## INSTRUCTIONS TO FOLLOW
Starting at the first line of the data below, write out each line exactly until you reach the line containing "theorem State.closeSource_close (k", and include that line too.

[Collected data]
@[simp] theorem State.closeSource_crc (k : SinkId) : (s.closeSource k).crc = s.crc := by obtain ⟨ls, ps, h⟩ := s.closeSource_eq k; rw [h]; rfl
@[simp] theorem State.closeSource_crcLoaded (k : SinkId) : (s.closeSource k).crcLoaded = s.crcLoaded := by obtain ⟨ls, ps, h⟩ := s.closeSource_eq k; rw [h]; rfl
@[simp] theorem State.closeSource_ft (k : SinkId) : (s.closeSource k).ft = s.ft := by obtain ⟨ls, ps, h⟩ := s.closeSource_eq k; rw [h]; rfl
@[simp] theorem State.closeSource_bank (k : SinkId) : (s.closeSource k).bank = s.bank := by obtain ⟨ls, ps, h⟩ := s.closeSource_eq k; rw [h]; rfl
@[simp] theorem State.closeSource_queue (k : SinkId) : (s.closeSource k).queue = s.queue := by obtain ⟨ls, ps, h⟩ := s.closeSource_eq k; rw [h]; rfl
@[simp] theorem State.closeSource_close (k : SinkId) : (s.closeSource k).close = s.close := by obtain ⟨ls, ps, h⟩ := s.closeSource_eq k; rw [h]; rfl
@[simp] theorem State.closeSource_life (k : SinkId) : (s.closeSource k).life = s.life := by obtain ⟨ls, ps, h⟩ := s.closeSource_eq k; rw [h]; rfl
@[simp] theorem State.closeSource_dstate (k : SinkId) : (s.closeSource k).dstate = s.dstate := by obtain ⟨ls, ps, h⟩ := s.closeSource_eq k; rw [h]; rfl
@[simp] theorem State.closeSource_fault (k : SinkId) : (s.closeSource k).fault = s.fault := by obtain ⟨ls, ps, h⟩ := s.closeSource_eq k; rw [h]; rfl
@[simp] theorem State.closeSource_cfg (k : SinkId) : (s.closeSource k).cfg = s.cfg := by obtain ⟨ls, ps, h⟩ := s.closeSource_eq k; rw [h]; rfl
@[simp] theorem State.closeSource_result (k : SinkId) : (s.closeSource k).result = s.result := by obtain ⟨ls, ps, h⟩ := s.closeSource_eq k; rw [h]; rfl
@[simp] theorem State.closeSource_inputs (k : SinkId) : (s.closeSource k).inputs = s.inputs := by obtain ⟨ls, ps, h⟩ := s.closeSource_eq k; rw [h]; rfl
@[simp] theorem State.closeSource_draws (k : SinkId) : (s.closeSource k).draws = s.draws := by obtain ⟨ls, ps, h⟩ := s.closeSource_eq k; rw [h]; rfl

end

/-! Reading a source after an operation on one. -/

theorem State.conn?_isSome_listener {s : State} {l n : Nat} {c : Conn} (h : s.conn? l n = some c) :
    ∃ li, s.listener? l = some li ∧ li.conns[n]? = some c := by
  simpa [State.conn?, Option.bind_eq_some_iff] using h

/-- A connection that is there and is replaced reads as its replacement; every other connection reads as before. -/
theorem State.conn?_setConn {s : State} {l n : Nat} {c : Conn} (h : s.conn? l n = some c) (c' : Conn) (l' n' : Nat) :
    (s.setConn l n c').conn? l' n' = if l' = l ∧ n' = n then some c' else s.conn? l' n' := by
  obtain ⟨li, hli, hc⟩ := State.conn?_isSome_listener h
  have hl : l < s.listeners.length := (List.getElem?_eq_some_iff.1 hli).1
  have hn : n < li.conns.length := (List.getElem?_eq_some_iff.1 hc).1
  have e : s.setConn l n c' = s.setListener l { li with conns := li.conns.set n c' } := by simp only [State.setConn, hli]
  rw [e]
  simp only [State.setListener, State.conn?, State.listener?, State.setListeners_listeners]
  replace hli : s.listeners[l]? = some li := hli
  by_cases hll : l' = l
  · subst hll
    rw [List.getElem?_set_self hl, hli]
    by_cases hnn : n' = n
    · subst hnn; simp [List.getElem?_set_self hn]
    · simp [hnn, List.getElem?_set_ne (Ne.symm hnn)]
  · simp [hll, List.getElem?_set_ne (Ne.symm hll)]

## EXERCISE SOLUTION
@[simp] theorem State.closeSource_crc (k : SinkId) : (s.closeSource k).crc = s.crc := by obtain ⟨ls, ps, h⟩ := s.closeSource_eq k; rw [h]; rfl
@[simp] theorem State.closeSource_crcLoaded (k : SinkId) : (s.closeSource k).crcLoaded = s.crcLoaded := by obtain ⟨ls, ps, h⟩ := s.closeSource_eq k; rw [h]; rfl
@[simp] theorem State.closeSource_ft (k : SinkId) : (s.closeSource k).ft = s.ft := by obtain ⟨ls, ps, h⟩ := s.closeSource_eq k; rw [h]; rfl
@[simp] theorem State.closeSource_bank (k : SinkId) : (s.closeSource k).bank = s.bank := by obtain ⟨ls, ps, h⟩ := s.closeSource_eq k; rw [h]; rfl
@[simp] theorem State.closeSource_queue (k : SinkId) : (s.closeSource k).queue = s.queue := by obtain ⟨ls, ps, h⟩ := s.closeSource_eq k; rw [h]; rfl
@[simp] theorem State.closeSource_close (k : SinkId) : (s.closeSource k).close = s.close := by obtain ⟨ls, ps, h⟩ := s.closeSource_eq k; rw [h]; rfl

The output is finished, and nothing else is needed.